-- ==== Sys2Proof/Tests/Slice0.lean ====
section
/-! SUPPORT. The model's own tests: ill-formed terms refused, words decoded bit by bit, one step per command with the expected
values of spec/95_test_vectors.md, and for each statement with hypotheses a state that meets them all. -/

namespace Sys2Proof.Tests

open Sys2Proof.Machine

/-! ### Ill-formed terms (WellFormed.lean) -/

theorem test_ht_command_at_pc_refused : Instr.htGet.wellFormedAt .pc = false := by decide
theorem test_pc_command_at_ht_refused : Instr.pcSort.wellFormedAt .ht = false := by decide
theorem test_max_loglen_zero_refused : Params.wellFormed { maxLoglen := 0, base := 0, srcVisibility := .coherent } = false := by decide
theorem test_max_loglen_33_refused : Params.wellFormed { maxLoglen := 33, base := 0, srcVisibility := .coherent } = false := by decide
theorem test_misaligned_base_refused : Params.wellFormed { maxLoglen := 32, base := 0x2000, srcVisibility := .explicit } = false := by
  decide

/-! ### Words bit by bit (30_encoding.md R100, R103) -/

theorem test_decode_get_bits : decode .ht 0b000000000000000000000000_00000010#32 = .legal .htGet := by decide
theorem test_decode_rdslot_bits : decode .ht 0b000000000000000000000000_00000100#32 = .legal .htRdslot := by decide
theorem test_decode_gencodes_bits : decode .pc 0b000000000000000000000000_00010010#32 = .legal .pcGencodes := by decide
theorem test_decode_clrflt_bits : decode .pc 0b000000000000000000000000_00010100#32 = .legal .pcClrflt := by decide
/-- X3: RSVD bit 8 set. -/
theorem test_decode_reserved_bit : decode .ht 0b000000000000000000000001_00000010#32 = .illegal .reservedBits := by decide
theorem test_decode_three_bytes : decodeBytes .ht [0x02#8, 0x00#8, 0x00#8] = .illegal .wrongLength := by decide

/-! ### States -/

/-- The reset state with this HT unit, and these bytes in the source buffer from offset 0. -/
def htState (h : HtUnit) (bytes : List Byte) : State :=
  { State.reset with ht := h, src := { visible := (List.range bytes.length).zip bytes, pending := [], raced := [] } }

/-- The reset state with this PC unit. -/
def pcState (p : PcUnit) : State := { State.reset with pc := p }

/-- The state a step answers. -/
def after (r : StepResult) : Option State :=
  match r with
  | .next t => some t
  | .fault _ => none
  | .refused _ => none

def aaaa : List Byte := [0x61#8, 0x61#8, 0x61#8, 0x61#8]
def bbbb : List Byte := [0x62#8, 0x62#8, 0x62#8, 0x62#8]

/-- SIZE entries 0, 1, ... with these lengths, `N` of them, and PC_MAXLEN. -/
def sizesState (lens : List Byte) (M : Word) : State :=
  pcState { PcUnit.reset with
    numsyms := BitVec.ofNat 32 lens.length
    maxlen := M
    size := (List.range lens.length).zip lens }

/-! ### One step per command -/

/-- I1: `ht.init 2, 0`. -/
theorem test_init_geometry : (after (step (State.withFetchWord (htState { HtUnit.reset Params.default with initLoglen := 2 } []) 32 0x01))).map
    (fun t => (t.ht.geomWord, t.ht.statusWord)) = some (0x00001E02#32, 0#32) := by decide

/-- I4: INIT_LOGLEN 33. -/
theorem test_init_33_faults : (after (step (State.withFetchWord (htState { HtUnit.reset Params.default with initLoglen := 33 } []) 32 0x01))).map
    (fun t => (t.ht.statusWord, t.ht.geomWord)) = some (0x00000602#32, 0x00001C04#32) := by decide

/-- G1, then G2: the candidate is stored at its home slot 1. -/
theorem test_get_inserts_at_home : (after (step (State.withFetchWord (htState { HtUnit.reset Params.default with
      loglen := 3, srcLen := 4, hash := 0x33333333#32, candOff := 0, len := 4 } aaaa) 32 0x02))).map
    (fun t => (t.ht.slots, t.ht.existed, t.ht.keycount)) =
      some ([(1, { hash := 0x33333333#32, offset := 0#32, len := 4#32 })], false, 1#32) := by decide

/-- G16's second GET: the table doubles and the old slots are placed in ascending order. -/
theorem test_get_doubles_the_table : (after (step (State.withFetchWord (htState { HtUnit.reset Params.default with
      loglen := 1, slots := [(1, { hash := 0x80000000#32, offset := 0#32, len := 4#32 })], keycount := 1, srcLen := 8
      hash := 0x80000001#32, candOff := 4, len := 4 } (aaaa ++ bbbb)) 32 0x02))).map
    (fun t => (t.ht.slots, t.ht.geomWord)) =
      some ([(2, { hash := 0x80000001#32, offset := 4#32, len := 4#32 }), (3, { hash := 0x80000000#32, offset := 0#32, len := 4#32 })],
        0x00001E02#32) := by decide

/-- D4 and K4's shape: of two listed slots only the one with a hash that is not 0 counts. -/
theorem test_count_skips_zero_hash : (after (step (State.withFetchWord (htState { HtUnit.reset Params.default with
      loglen := 3, slots := [(0, { hash := 0x00000001#32, offset := 0#32, len := 4#32 }), (1, { hash := 0#32, offset := 8#32, len := 4#32 })]
      keycount := 2 } []) 32 0x03))).map (fun t => t.ht.resCount) = some 1#32 := by decide

/-- D4: an empty slot with other fields set. -/
theorem test_rdslot_empty_slot : (after (step (State.withFetchWord (htState { HtUnit.reset Params.default with
      loglen := 3, slots := [(1, { hash := 0#32, offset := 8#32, len := 4#32 })], slotIdx := 1 } []) 32 0x04))).map
    (fun t => (t.ht.slotHash, t.ht.slotOff, t.ht.slotLen)) = some (0#32, 8#32, 4#32) := by decide

/-- D3: index 4 of a table of 4 slots. -/
theorem test_rdslot_past_the_end : (after (step (State.withFetchWord (htState { HtUnit.reset Params.default with
      loglen := 2, slotIdx := 4, slotOff := 9 } []) 32 0x04))).map
    (fun t => (t.ht.statusWord, t.ht.slotOff)) = some (0x00000702#32, 9#32) := by decide

/-- S1. -/
theorem test_sort_by_freq_then_sym : (after (step (State.withFetchWord (pcState { PcUnit.reset with
      numsyms := 5
      sym := [(0, 0x00050000#32), (1, 0x00020001#32), (2, 0x00050002#32), (3, 0x00010003#32), (4, 0x00020004#32)] }) 32 0x11))).map
    (fun t => (t.pc.sym.map (·.2), t.pc.result)) =
      some ([0x00010003#32, 0x00020001#32, 0x00020004#32, 0x00050000#32, 0x00050002#32], 1#32) := by decide

/-- S6. -/
theorem test_sort_1025_faults : (after (step (State.withFetchWord (pcState { PcUnit.reset with numsyms := 1025 }) 32 0x11))).map
    (fun t => (t.pc.statusWord, t.pc.sym)) = some (0x00000802#32, []) := by decide

/-- C4: unused symbols get code 0. -/
theorem test_gencodes_canonical : (after (step (State.withFetchWord (sizesState [0, 1, 0, 2, 3, 3] 0) 32 0x12))).map
    (fun t => (t.pc.code.map (·.2), t.pc.result)) = some ([0#32, 0#32, 0#32, 2#32, 6#32, 7#32], 1#32) := by decide

/-- C3: over-subscribed. -/
theorem test_gencodes_over_subscribed : (after (step (State.withFetchWord (sizesState [1, 1, 1] 0) 32 0x12))).map
    (fun t => (t.pc.code, t.pc.result)) = some ([], 0#32) := by decide

/-- M1. -/
theorem test_limit_skewed : (after (step (State.withFetchWord (sizesState [1, 2, 3, 4, 5, 6, 7, 8, 9, 9] 6) 32 0x13))).map
    (fun t => (t.pc.size.map (·.2), t.pc.result)) = some ([1#8, 2#8, 3#8, 5#8, 6#8, 6#8, 6#8, 6#8, 6#8, 6#8], 1#32) := by decide

/-- M6: five symbols do not fit two bits. -/
theorem test_limit_too_many_symbols : (after (step (State.withFetchWord (sizesState [1, 2, 3, 4, 4] 2) 32 0x13))).map
    (fun t => (t.pc.size.map (·.2), t.pc.result)) = some ([1#8, 2#8, 3#8, 4#8, 4#8], 0#32) := by decide

/-- X6: `pc.clrflt` after X5. -/
theorem test_clrflt : (after (step (State.withFetchWord (pcState { PcUnit.reset with faulted := true, faultCode := 1 }) 32 0x14))).map
    (fun t => t.pc.statusWord) = some 0#32 := by decide

/-! ### A state for each statement's hypotheses -/

/-- A table of 16 slots with one entry, and a candidate with its hash and its bytes at offset 4. -/
def oneEntry : State := htState { HtUnit.reset Params.default with
  slots := [(8, { hash := 0x80000001#32, offset := 0#32, len := 4#32 })], keycount := 1, srcLen := 8
  hash := 0x80000001#32, candOff := 4, len := 4 } (aaaa ++ aaaa)

/-- The same table, and a candidate with other bytes. -/
def newBytes : State := { oneEntry with src := { visible := (List.range 8).zip (aaaa ++ bbbb), pending := [], raced := [] } }

/-- A table of two slots with one entry, which the next insertion doubles: 2 is above the limit 1. -/
def fullTable : State := htState { HtUnit.reset Params.default with
  loglen := 1, slots := [(1, { hash := 0x80000000#32, offset := 0#32, len := 4#32 })], keycount := 1, srcLen := 8
  hash := 0x80000001#32, candOff := 4, len := 4 } (aaaa ++ bbbb)

/-- The same at the largest size. -/
def fullestTable : State := { fullTable with params := { maxLoglen := 1, base := 0, srcVisibility := .coherent } }

/-- An empty table of two slots: the next insertion meets the limit 1 exactly. -/
def atTheLimit : State := { fullTable with ht := { fullTable.ht with slots := [], keycount := 0 } }

/-- A zero hash under REPLICATE. -/
def zeroHash : State := { oneEntry with ht := { oneEntry.ht with hash := 0, zhPolicy := true } }

theorem nil_wf {α : Type} : Sparse.sorted ([] : List (Nat × α)) ∧ Sparse.below Config.maxSyms ([] : List (Nat × α)) := by
  simp [Sparse.sorted, Sparse.below]

theorem pcReset_inv : PcUnit.reset.Inv :=
  ⟨.inl rfl, nil_wf, nil_wf, nil_wf, fun _ => rfl, fun h => Bool.noConfusion h, fun _ h => Option.noConfusion rfl (heq_of_eq h)⟩

/-- An idle unfaulted HT unit meets the unit's invariant if its numbers do. -/
theorem htInv {P : Params} {h : HtUnit} (l1 : 1 ≤ h.loglen) (l2 : h.loglen ≤ P.maxLoglen) (wf : Slots.wf h.loglen h.slots)
    (o : occupied h.slots ≤ h.keycount.toNat) (k : h.keycount.toNat ≤ threshold h.loglen) (f : h.faulted = false)
    (c : h.faultCode = 0) (i : h.task = .idle) : h.Inv P where
  loglen_pos := l1
  loglen_le := l2
  slots_wf := wf
  occupied_le := o
  keycount_le _ := k
  code_of_unfaulted _ := c
  code_of_faulted ht := by rw [f] at ht; cases ht
  task_legal w hw := by rw [i] at hw; cases hw

theorem inv_of {s : State} (P : s.params.wellFormed = true) (h : s.ht.Inv s.params) (p : s.pc = PcUnit.reset)
    (v : Memory.wf s.src.visible) (w : s.src.pending = []) (r : s.src.raced = []) : s.Inv where
  params_wf := P
  ht_inv := h
  pc_inv := by rw [p]; exact pcReset_inv
  visible_wf := v
  pending_wf := by rw [w]; exact Memory.wf_nil
  raced_running _ := r

theorem oneEntry_inv : oneEntry.Inv :=
  inv_of (by decide) (htInv (by decide) (by decide) (by decide) (by decide) (by decide) rfl rfl rfl) rfl (by decide) rfl rfl
theorem newBytes_inv : newBytes.Inv :=
  inv_of (by decide) (htInv (by decide) (by decide) (by decide) (by decide) (by decide) rfl rfl rfl) rfl (by decide) rfl rfl
theorem fullTable_inv : fullTable.Inv :=
  inv_of (by decide) (htInv (by decide) (by decide) (by decide) (by decide) (by decide) rfl rfl rfl) rfl (by decide) rfl rfl
theorem fullestTable_inv : fullestTable.Inv :=
  inv_of (by decide) (htInv (by decide) (by decide) (by decide) (by decide) (by decide) rfl rfl rfl) rfl (by decide) rfl rfl
theorem atTheLimit_inv : atTheLimit.Inv :=
  inv_of (by decide) (htInv (by decide) (by decide) (by decide) (by decide) (by decide) rfl rfl rfl) rfl (by decide) rfl rfl
theorem zeroHash_inv : zeroHash.Inv :=
  inv_of (by decide) (htInv (by decide) (by decide) (by decide) (by decide) (by decide) rfl rfl rfl) rfl (by decide) rfl rfl
theorem reset_inv : State.reset.Inv :=
  inv_of (by decide) (htInv (by decide) (by decide) (by decide) (by decide) (by decide) rfl rfl rfl) rfl (by decide) rfl rfl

====

* HOW TO COMPLETE THIS TASK *
Lines containing the word "Instr" must be found in the data above and copied.

* RESPONSE BELOW *
theorem test_ht_command_at_pc_refused : Instr.htGet.wellFormedAt .pc = false := by decide
theorem test_pc_command_at_ht_refused : Instr.pcSort.wellFormedAt .ht = false := by decide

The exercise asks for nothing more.